◆ Exercise directions: First find the line with "namespace Sys2Proof.Machine" in the entries below, then set down exactly every line through the line with "vs).diag = s.diag := rfl", that line included.

◆ The records:
Segment Open

-- ==== Sys2Proof/Laws/State.lean ====
section
/-! SUPPORT. One lemma per field per named update of the state, each true by `rfl`, so that no proof unfolds a record update. -/

namespace Sys2Proof.Machine

open Sys2Proof

/-! `State.writeBytes` -/
@[simp] theorem State.writeBytes_cfg (s : State) (a : Nat) (vs : List Byte) : (s.writeBytes a vs).cfg = s.cfg := rfl
@[simp] theorem State.writeBytes_mem (s : State) (a : Nat) (vs : List Byte) : (s.writeBytes a vs).mem = s.mem.writeList s.cfg a vs := rfl
@[simp] theorem State.writeBytes_pc (s : State) (a : Nat) (vs : List Byte) : (s.writeBytes a vs).pc = s.pc := rfl
@[simp] theorem State.writeBytes_I (s : State) (a : Nat) (vs : List Byte) : (s.writeBytes a vs).I = s.I := rfl
@[simp] theorem State.writeBytes_V (s : State) (a : Nat) (vs : List Byte) : (s.writeBytes a vs).V = s.V := rfl
@[simp] theorem State.writeBytes_stack (s : State) (a : Nat) (vs : List Byte) : (s.writeBytes a vs).stack = s.stack := rfl
@[simp] theorem State.writeBytes_SP (s : State) (a : Nat) (vs : List Byte) : (s.writeBytes a vs).SP = s.SP := rfl
@[simp] theorem State.writeBytes_DT (s : State) (a : Nat) (vs : List Byte) : (s.writeBytes a vs).DT = s.DT := rfl
@[simp] theorem State.writeBytes_ST (s : State) (a : Nat) (vs : List Byte) : (s.writeBytes a vs).ST = s.ST := rfl
@[simp] theorem State.writeBytes_FB (s : State) (a : Nat) (vs : List Byte) : (s.writeBytes a vs).FB = s.FB := rfl
@[simp] theorem State.writeBytes_faultCause (s : State) (a : Nat) (vs : List Byte) : (s.writeBytes a vs).faultCause = s.faultCause := rfl
@[simp] theorem State.writeBytes_faultPc (s : State) (a : Nat) (vs : List Byte) : (s.writeBytes a vs).faultPc = s.faultPc := rfl
@[simp] theorem State.writeBytes_faultOp (s : State) (a : Nat) (vs : List Byte) : (s.writeBytes a vs).faultOp = s.faultOp := rfl
@[simp] theorem State.writeBytes_awaitingKey (s : State) (a : Nat) (vs : List Byte) : (s.writeBytes a vs).awaitingKey = s.awaitingKey := rfl
@[simp] theorem State.writeBytes_inp (s : State) (a : Nat) (vs : List Byte) : (s.writeBytes a vs).inp = s.inp := rfl
@[simp] theorem State.writeBytes_diag (s : State) (a : Nat) (vs : List Byte) : (s.writeBytes a vs).diag = s.diag := rfl
@[simp] theorem State.writeBytes_host (s : State) (a : Nat) (vs : List Byte) : (s.writeBytes a vs).host = s.host := rfl
@[simp] theorem State.writeBytes_loadOpen (s : State) (a : Nat) (vs : List Byte) : (s.writeBytes a vs).loadOpen = s.loadOpen := rfl
@[simp] theorem State.writeBytes_sampleNo (s : State) (a : Nat) (vs : List Byte) : (s.writeBytes a vs).sampleNo = s.sampleNo := rfl

/-! `State.setV` -/
@[simp] theorem State.setV_cfg (s : State) (x : RegIdx) (v : Byte) : (s.setV x v).cfg = s.cfg := rfl
@[simp] theorem State.setV_mem (s : State) (x : RegIdx) (v : Byte) : (s.setV x v).mem = s.mem := rfl
@[simp] theorem State.setV_pc (s : State) (x : RegIdx) (v : Byte) : (s.setV x v).pc = s.pc := rfl
@[simp] theorem State.setV_I (s : State) (x : RegIdx) (v : Byte) : (s.setV x v).I = s.I := rfl
@[simp] theorem State.setV_V (s : State) (x : RegIdx) (v : Byte) : (s.setV x v).V = s.V.set x v := rfl
@[simp] theorem State.setV_stack (s : State) (x : RegIdx) (v : Byte) : (s.setV x v).stack = s.stack := rfl
@[simp] theorem State.setV_SP (s : State) (x : RegIdx) (v : Byte) : (s.setV x v).SP = s.SP := rfl
@[simp] theorem State.setV_DT (s : State) (x : RegIdx) (v : Byte) : (s.setV x v).DT = s.DT := rfl
@[simp] theorem State.setV_ST (s : State) (x : RegIdx) (v : Byte) : (s.setV x v).ST = s.ST := rfl
@[simp] theorem State.setV_FB (s : State) (x : RegIdx) (v : Byte) : (s.setV x v).FB = s.FB := rfl
@[simp] theorem State.setV_faultCause (s : State) (x : RegIdx) (v : Byte) : (s.setV x v).faultCause = s.faultCause := rfl
@[simp] theorem State.setV_faultPc (s : State) (x : RegIdx) (v : Byte) : (s.setV x v).faultPc = s.faultPc := rfl
@[simp] theorem State.setV_faultOp (s : State) (x : RegIdx) (v : Byte) : (s.setV x v).faultOp = s.faultOp := rfl
@[simp] theorem State.setV_awaitingKey (s : State) (x : RegIdx) (v : Byte) : (s.setV x v).awaitingKey = s.awaitingKey := rfl
@[simp] theorem State.setV_inp (s : State) (x : RegIdx) (v : Byte) : (s.setV x v).inp = s.inp := rfl
@[simp] theorem State.setV_diag (s : State) (x : RegIdx) (v : Byte) : (s.setV x v).diag = s.diag := rfl
@[simp] theorem State.setV_host (s : State) (x : RegIdx) (v : Byte) : (s.setV x v).host = s.host := rfl
@[simp] theorem State.setV_loadOpen (s : State) (x : RegIdx) (v : Byte) : (s.setV x v).loadOpen = s.loadOpen := rfl
@[simp] theorem State.setV_sampleNo (s : State) (x : RegIdx) (v : Byte) : (s.setV x v).sampleNo = s.sampleNo := rfl

/-! `State.loadV` -/
@[simp] theorem State.loadV_cfg (s : State) (base : Nat) (x : RegIdx) : (s.loadV base x).cfg = s.cfg := rfl
@[simp] theorem State.loadV_mem (s : State) (base : Nat) (x : RegIdx) : (s.loadV base x).mem = s.mem := rfl
@[simp] theorem State.loadV_pc (s : State) (base : Nat) (x : RegIdx) : (s.loadV base x).pc = s.pc := rfl
@[simp] theorem State.loadV_I (s : State) (base : Nat) (x : RegIdx) : (s.loadV base x).I = s.I := rfl
@[simp] theorem State.loadV_V (s : State) (base : Nat) (x : RegIdx) : (s.loadV base x).V = loadRegs s.cfg s.mem base (x.val + 1) s.V := rfl
@[simp] theorem State.loadV_stack (s : State) (base : Nat) (x : RegIdx) : (s.loadV base x).stack = s.stack := rfl
@[simp] theorem State.loadV_SP (s : State) (base : Nat) (x : RegIdx) : (s.loadV base x).SP = s.SP := rfl
@[simp] theorem State.loadV_DT (s : State) (base : Nat) (x : RegIdx) : (s.loadV base x).DT = s.DT := rfl
@[simp] theorem State.loadV_ST (s : State) (base : Nat) (x : RegIdx) : (s.loadV base x).ST = s.ST := rfl
@[simp] theorem State.loadV_FB (s : State) (base : Nat) (x : RegIdx) : (s.loadV base x).FB = s.FB := rfl
@[simp] theorem State.loadV_faultCause (s : State) (base : Nat) (x : RegIdx) : (s.loadV base x).faultCause = s.faultCause := rfl
@[simp] theorem State.loadV_faultPc (s : State) (base : Nat) (x : RegIdx) : (s.loadV base x).faultPc = s.faultPc := rfl
@[simp] theorem State.loadV_faultOp (s : State) (base : Nat) (x : RegIdx) : (s.loadV base x).faultOp = s.faultOp := rfl
@[simp] theorem State.loadV_awaitingKey (s : State) (base : Nat) (x : RegIdx) : (s.loadV base x).awaitingKey = s.awaitingKey := rfl
@[simp] theorem State.loadV_inp (s : State) (base : Nat) (x : RegIdx) : (s.loadV base x).inp = s.inp := rfl
@[simp] theorem State.loadV_diag (s : State) (base : Nat) (x : RegIdx) : (s.loadV base x).diag = s.diag := rfl
@[simp] theorem State.loadV_host (s : State) (base : Nat) (x : RegIdx) : (s.loadV base x).host = s.host := rfl
@[simp] theorem State.loadV_loadOpen (s : State) (base : Nat) (x : RegIdx) : (s.loadV base x).loadOpen = s.loadOpen := rfl
@[simp] theorem State.loadV_sampleNo (s : State) (base : Nat) (x : RegIdx) : (s.loadV base x).sampleNo = s.sampleNo := rfl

Segment Closed

◆ Solution:
namespace Sys2Proof.Machine

open Sys2Proof

/-! `State.writeBytes` -/
@[simp] theorem State.writeBytes_cfg (s : State) (a : Nat) (vs : List Byte) : (s.writeBytes a vs).cfg = s.cfg := rfl
@[simp] theorem State.writeBytes_mem (s : State) (a : Nat) (vs : List Byte) : (s.writeBytes a vs).mem = s.mem.writeList s.cfg a vs := rfl
@[simp] theorem State.writeBytes_pc (s : State) (a : Nat) (vs : List Byte) : (s.writeBytes a vs).pc = s.pc := rfl
@[simp] theorem State.writeBytes_I (s : State) (a : Nat) (vs : List Byte) : (s.writeBytes a vs).I = s.I := rfl
@[simp] theorem State.writeBytes_V (s : State) (a : Nat) (vs : List Byte) : (s.writeBytes a vs).V = s.V := rfl
@[simp] theorem State.writeBytes_stack (s : State) (a : Nat) (vs : List Byte) : (s.writeBytes a vs).stack = s.stack := rfl
@[simp] theorem State.writeBytes_SP (s : State) (a : Nat) (vs : List Byte) : (s.writeBytes a vs).SP = s.SP := rfl
@[simp] theorem State.writeBytes_DT (s : State) (a : Nat) (vs : List Byte) : (s.writeBytes a vs).DT = s.DT := rfl
@[simp] theorem State.writeBytes_ST (s : State) (a : Nat) (vs : List Byte) : (s.writeBytes a vs).ST = s.ST := rfl
@[simp] theorem State.writeBytes_FB (s : State) (a : Nat) (vs : List Byte) : (s.writeBytes a vs).FB = s.FB := rfl
@[simp] theorem State.writeBytes_faultCause (s : State) (a : Nat) (vs : List Byte) : (s.writeBytes a vs).faultCause = s.faultCause := rfl
@[simp] theorem State.writeBytes_faultPc (s : State) (a : Nat) (vs : List Byte) : (s.writeBytes a vs).faultPc = s.faultPc := rfl
@[simp] theorem State.writeBytes_faultOp (s : State) (a : Nat) (vs : List Byte) : (s.writeBytes a vs).faultOp = s.faultOp := rfl
@[simp] theorem State.writeBytes_awaitingKey (s : State) (a : Nat) (vs : List Byte) : (s.writeBytes a vs).awaitingKey = s.awaitingKey := rfl
@[simp] theorem State.writeBytes_inp (s : State) (a : Nat) (vs : List Byte) : (s.writeBytes a vs).inp = s.inp := rfl
@[simp] theorem State.writeBytes_diag (s : State) (a : Nat) (vs : List Byte) : (s.writeBytes a vs).diag = s.diag := rfl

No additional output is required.